Sebetulnya juga, dia diberi surat dispensasi sampai jam ke tujuh berakhir dan tidak akan telat di awal jam ke delapan. Sayangnya Demian yang minta mereka berkumpul sebentar, mengacaukan pengaturan sekolah. Perjalanan menembus pagar perbatasan SMP dan SMA saja membutuhkan waktu lima menit.

Sea berjalan dongkol, raut wajahnya beringsut mengajak ribut semua semut di jalan. Ketika langkahnya mendekat ke keset welcome di bibir pintu, gadis itu menghembuskan seluruh napas kesal. Dia menatap pintu, lalu mengetuknya. Kenop ditarik, pintu itu tidak lama menampakkan dirinya.

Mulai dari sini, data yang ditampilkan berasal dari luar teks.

-- ==== Sys2Proof/Machine/DieUp.lean ====
section
/-! DEFINITION. What the firmware of a die does when the die is loaded (R387, R426 steps 8 to 10): it applies its records of
the NV store, builds the tables of the image, enables ports and starts the beat engine; and how it rebuilds the yarns of a die
after a DIE reset (R418) or the reload of a live update (R194). -/

namespace Sys2Proof.Machine

/-! ## Records of the NV store (R119, R210, R267, R272) -/

/-- The records of aging: the shift shown, and the frequency limit (R210). -/
def applyAging (s : State) (d : Die) : State :=
  (List.range 36).foldl (fun s h =>
    let a := sparseGet (fun _ => (0, 0)) s.mem.aged (harKey d h)
    let s := if a.1 = 0 then s else setF s fAGE_STAT_shift d h a.1
    if a.2 ≠ 0 ∧ a.2 < getF s fCLK_CTL_freq d h then setFreq s d h a.2 else s) s

/-- The cells darned before are darned again (R119). -/
def applyDarning (s : State) (d : Die) : State :=
  s.mem.darned.foldl (fun s e =>
    if e.1 / 36 = d.val ∧ (darnedCol s d (e.1 % 36) e.2.1).isNone then setTaps s d (e.1 % 36) e.2.1 e.2.2 else s) s

/-- Harnesses that failures of march tests have lost: directly, or because a withdrawn block holds initial contents from the
image (R272). -/
def applyMarch (s : State) (d : Die) : State :=
  let gone := s.mem.marchLost ++ (s.mem.withdrawn.filter (fun k => s.mem.imageBank.contains k)).map (fun k => k / 256)
  gone.foldl (fun s k => if k / 36 = d.val then loseHarness s d (k % 36) else s) s

/-! ## The tables of an image (R364) -/

/-- Build the bobbin of a descriptor in state ACTIVE at entry i; its spool stands where the descriptor says. -/
def addImageBob (s : State) (d : Die) (i : Nat) : State :=
  let bs := bobImage s d i
  let w := fieldAt bs 0 4
  let n := bitsOf w 15 0
  if bitsOf w 29 28 ≠ 1 ∨ (getBob s n).state ≠ .free then s
  else
    let base := fieldAt bs 8 4
    let quota := fieldAt bs 0xC 4
    let s := allocTake s { stack := d, base := base, len := quota, kind := .spool n }
    bindGates (setBob s n
      { bobFree with state := .active, prod := endTypeOf (bitsOf w 25 24), cons := endTypeOf (bitsOf w 23 22),
                     dropOld := bitOf w 20, consId := BitVec.ofNat 16 (fieldAt bs 6 2),
                     prodId := BitVec.ofNat 16 (fieldAt bs 4 2), die := d, entry := i, base := base, quota := quota,
                     wmark := 64 * quota, stall := BitVec.ofNat 16 (fieldAt bs 0x28 2) }) n

/-- Build the yarn of a descriptor in state IDLE at entry i: its frames stand where the descriptor says, and the firmware
gives it a checkpoint area. -/
def addImageYarn (s : State) (d : Die) (i : Nat) : State :=
  let bs := yarnImage s d i
  let n := bitsOf (descWord bs 4) 14 0
  let y := yarnOfDesc bs
  if bitsOf (descWord bs 0) 3 0 ≠ 1 ∨ (getYarn s d n).state ≠ .free then s
  else
    match ckptFit s d (decide (y.prot ≠ 0)) with
    | none => s
    | some base =>
      let s := takeCkpt s d n base (decide (y.prot ≠ 0))
      let s := setYarn s d n { y with entry := i, cut := (getBeat s d).ord - 1,
                                      ckpt := BitVec.ofNat 64 (base * 4096 + d.val * 2 ^ 40) }
      let s := y.stages.foldl (fun s g => writeFrame s d g (firstFrame0 s d n g)) s
      if y.pinned then y.stages.foldl (fun s g => loadPinned s d g) s else s

/-- The tables of the image become those of the die, and the copies of twin yarns' input bobbins are made (R191). -/
def applyTables (s : State) (d : Die) : State :=
  let s := (imageEntries s.mem.bobImg d 64).foldl (fun s i => addImageBob s d i) s
  let s := (imageEntries s.mem.yarnImg d 128).foldl (fun s i => addImageYarn s d i) s
  s.flow.bobs.foldl (fun s e => if e.2.die = d ∧ e.1 < 65536 then (makeTwinBob s e.1).getD s else s) s

/-- The journal ring of the size that the image gives (R166, R366), unless the die has one. -/
def makeJournal (s : State) (d : Die) : State :=
  if s.mem.allocs.any (fun a => decide (a.stack = d) && decide (a.kind = .journal)) then
    match s.mem.allocs.find? (fun a => decide (a.stack = d) && decide (a.kind = .journal)) with
    | some a => setF (setF s fJRN_BASE_granules d 0 a.base) fJRN_SIZE_granules d 0 a.len
    | none => s
  else
    match allocFit s d (spoolRegion s d) allocLimit (journalRegion s d) with
    | some base => freshRing s d base (journalRegion s d)
    | none => s

/-! ## Ports at start-up (R426 step 10, R429) -/

/-- The mode that the option byte of a port enables, if it enables one: a Pickline mode only when the other port of the
ring names the same. -/
def optionMode (o : Opts) (j : Nat) : Option Nat :=
  let b := o.ports.getD j 0
  let m := b % 8
  let other := o.ports.getD (Nat.xor j 1) 0
  if !bitOf b 7 || (isPickline m && (decide (other % 8 ≠ m))) then none else some m

/-- Enable the ports that the option bytes name; a ring that is configured keeps its configuration (R311). -/
def enablePorts (s : State) (d : Die) : State :=
  let o := getOpts s d
  (List.range 48).foldl (fun s j =>
    match optionMode o j with
    | none => s
    | some m =>
      let old := (regRaw s .PCFG d j).toNat
      if bitOf old 31 && isPickline (bitsOf old 26 24) then s
      else
        let v := putBits (putBits (putBits old 31 31 1) 26 24 m) 23 22 (bitsOf (o.ports.getD j 0) 4 3)
        portCfgWrite s .fwOwn (d.val * 48 + j) (BitVec.ofNat 32 v)) s

/-! ## A die that is loaded and whose firmware runs -/

/-- Is the die loaded, and does its firmware run? -/
def dieReadyUp (s : State) (d : Die) : Bool := flagF s fCFG_STAT_done d 0 && fwRuns s d

def setDieState (s : State) (d : Die) (v : Nat) : State :=
  if d = 0 then setF s fDEV_STATE_die0 0 0 v else setF s fDEV_STATE_die1 0 0 v

/-- The device is in RUN: a wake has ended, and VGL_WAKE_N is released (R437, R438). -/
def inRun (s : State) : State :=
  let s := setF s fVGL_PWR_state 0 0 0
  if s.rst.wakeNLow then emit { s with rst.wakeNLow := false } (.wakeN false) else s

/-- A wake from DOZE ends when both dies are loaded and run. -/
def awake (s : State) : State :=
  if getF s fVGL_PWR_state 0 0 = 3 ∧ !s.rst.dozing ∧ !s.rst.vigil ∧ s.rst.opened ∧ dieState s 0 = 2 ∧ dieState s 1 = 2 then inRun s
  else s

/-- The beat engine starts when both dies are up, or one is and the other has been declared lost (R427). -/
def startEngine (s : State) : State :=
  let up (d : Die) : Bool := dieReadyUp s d && decide (2 ≤ dieState s d)
  let lost (d : Die) : Bool := flagF s fBEAT_STAT_peer_lost (otherDie d) 0
  if s.rst.opened || !((up 0 || lost 0) && (up 1 || lost 1)) then s
  else
    let s := [(0 : Die), 1].foldl (fun s d => if up d then modBeat s d (fun b => { b with started := true }) else s) s
    showReady (inRun { s with rst.opened := true, rst.restore := [] })

/-! ## Yarns after a DIE reset or a reload (R194, R418) -/

/-- The checkpoints that the yarns of a list are restored from, each its last committed one or the fallback (R185). -/
def lastCkpts (s : State) (cs : List Nat) : State × List (Nat × CkptVals) :=
  cs.foldl (fun r c =>
    let p := chooseCkpt r.1 c
    match p.2 with
    | some o => (p.1, r.2 ++ [(c, readCkpt p.1 (codeDie c) (codeYarn p.1 c) o)])
    | none => (p.1, r.2)) (s, [])

/-- The yarns at work that have a checkpoint which no generation of can be read: they stop (R185). -/
def unreadable (s : State) (cs : List Nat) (vs : List (Nat × CkptVals)) : List Nat :=
  cs.filter (fun c => (ckptFrom (codeYarn s c) (ckptOrd s (codeDie c))).isSome && !vs.any (fun e => decide (e.1 = c)))

/-- A restored yarn goes on in the state it had. -/
def goOn (s : State) (c : Nat) : State :=
  let d := codeDie c
  let s := modYarn s d (c / 2) (fun y => { y with target := none, rpFault := [], reinject := [] })
  if cutsAtMarks (codeYarn s c) then takeCuts s d (c / 2) (marksAll (codeYarn s c)) else s

/-- The yarns of a die by their codes. -/
def dieCodes (s : State) (d : Die) : List Nat := (yarnsOn s d).map (fun e => yarnCode d e.1)

/-- The bobbins of a die that hold anything to restore: those in use. -/
def dieBobs (s : State) (d : Die) : List Nat :=
  (s.flow.bobs.filter (fun e => decide (e.2.state ≠ .free) && decide (e.2.die = d))).map (fun e => e.1)

/-- Restore the yarns of a die after a DIE reset, and its bobbins as faulted ones (R418). A yarn of class NONE stops, one of
class RESTART is restored alone, and one whose journal has a gap stops with an uncorrectable event. -/
def restoreFlow (s : State) (d : Die) : State :=
  let cs := dieCodes s d
  let work := cs.filter (fun c => atWork (codeYarn s c))
  let r := lastCkpts s cs
  let vs := r.2
  let bad := unreadable r.1 work vs
  let s := vs.foldl (fun s e => restoreYarn s e.1 e.2) r.1
  let full := vs.filter (fun e => decide ((codeYarn s e.1).replay = 0))
  let bobs := dieBobs s d
  let s := bobs.foldl (fun s n => modBob s n (fun b => { b with state := .resetting, lost := b.items })) s
  let t := bobs.foldl (fun (t : State × List Nat) n =>
    let x := restoreBob t.1 full n
    (modBob x.1 n (fun b => { b with state := .active }),
     if x.2.2 then t.2 ++ consumerCodes t.1 (getBob t.1 n) else t.2)) (s, [])
  let s := cs.foldl (fun s c => goOn s c) t.1
  let s := bad.foldl (fun s c => stopYarn (rplLast s d 6 5 (c / 2)) d (c / 2) 6) s
  let stop (c : Nat) : Bool := work.contains c && (decide ((codeYarn s c).replay = 2) || t.2.contains c)
  (cs.filter stop).foldl (fun s c => stopYarn s d (c / 2) (if t.2.contains c then 3 else 0xFF)) s

/-- After the reload of a live update the yarns on the die are restored from their last committed checkpoints, twin copies are
resynchronised with the other die's (R193), and those that the update held return to RUN (R194 step 7). -/
def restoreHeld (s : State) (d : Die) : State :=
  let cs := (dieCodes s d).filter (fun c => atWork (codeYarn s c) || (codeYarn s c).updHold)
  let r := lastCkpts s (dieCodes s d)
  let bad := unreadable r.1 cs r.2
  let s := r.2.foldl (fun s e => restoreYarn s e.1 e.2) r.1
  let s := bad.foldl (fun s c =>
    modYarn (stopYarn (rplLast s d 6 5 (c / 2)) d (c / 2) 6) d (c / 2) (fun y => { y with updHold := false })) s
  let s := (dieCodes s d).foldl (fun s c => goOn s c) s
  let s := if apart s then s else
    ((yarnsOn s d).filter (fun e => decide (e.2.prot = 2))).foldl (fun s e => resyncFrom s (otherDie d) e.1) s
  (yarnsOn s d).foldl (fun s e =>
    if e.2.updHold then enterRun (modYarn s d e.1 (fun y => { y with updHold := false })) d e.1 else s) s

/-- The HBM channel groups of a die that are ON go into self-refresh, or those in it come back (R194 step 5, R212). -/
def selfRefresh (s : State) (d : Die) (on : Bool) : State :=
  let from_ : DState := if on then .on else .ret
  let to_ : DState := if on then .ret else .on
  (List.range 8).foldl (fun s k =>
    let m := getDom s d (48 + k)
    if m.state = from_ ∧ m.step = .none then setDom s d (48 + k) { m with state := to_, goal := to_ } else s) s

/-- The firmware starts the rings of a die that have a node and whose command bobbins are all fed by yarns in RUN (R335, R387;
DESIGN CHOICE, log entry 271). -/
def startRings (s : State) (d : Die) : State :=
  (List.range 24).foldl (fun s i =>
    let k := d.val * 24 + i
    if ringPaired s k && decide (0 < ringCount s k) && !ringWaits s k then
      plCtlWrite s .fwOwn k (regRaw s .PL_CTL d (ringIx k) ||| 0x80000000)
    else s) s

/-- Is the die in the reload of a live update (R194)? -/
def reloading (s : State) (d : Die) : Bool :=
  match (getBeat s d).update with
  | some u => decide (u.phase = .reloading)
  | none => false

/-- A die becomes up: it is loaded and its firmware runs. `update` and `retained` say that the load was one of a live update or
of a wake from DOZE, which keep the tables of the die. -/
def dieUp (s : State) (d : Die) (update retained : Bool) : State :=
  if !dieReadyUp s d || decide (2 ≤ dieState s d ∧ dieState s d ≠ 3) then s
  else
    let s := setDieState s d 2
    let s := applyDarning (applyAging (showRetired s d) d) d
    if update then
      let s := modBeat (restoreHeld (selfRefresh s d false) d) d (fun b => { b with update := none })
      let s := (List.range 48).foldl (fun s m => setPort s (d.val * 48 + m) { getPort s (d.val * 48 + m) with cut := false }) s
      endWait (startRings s d) (.update d) 0 0 0
    else if retained then awake s
    else
      let s := makeJournal (applyMarch s d) d
      let s := if s.mem.descs.any (fun x => decide (x.die = d)) then s else applyTables s d
      let s := enablePorts s d
      if s.rst.opened then showReady (awake s) else startEngine s

end Sys2Proof.Machine
end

"Selamat siang. Maaf terlambat, Miss." Sea mendekat, memberinya surat selesai dispensasi.

"Ini sampai jam ke-tujuh. Kenapa baru datang waktu pelajaran saya tinggal lima menit?" Bu Kay menatap, memberi senyum simpul. "Sea, saya tahu kamu juara unggulan kita di bidang biologi. Saya tahu sekali kamu sudah dapat golden ticket ke prodi pendidikan dokter di univ ternama kota, tapi saya tidak tahu kalau kamu suka korupsi waktu."

"Murni kelalaian saya, Bu," cicit Sea seraya menundukkan kepala. "Tidak akan saya ulangi."

Bu Kay melengos. "Duduk."

Jim segera menoleh, dia keheranan. "Hei, kantin dari kiri. Kenapa kamu datang dari lorong kanan?" bisiknya.

"Kamu harus les baca notif."

Anak itu beralih membalik layar ponselnya dari meja.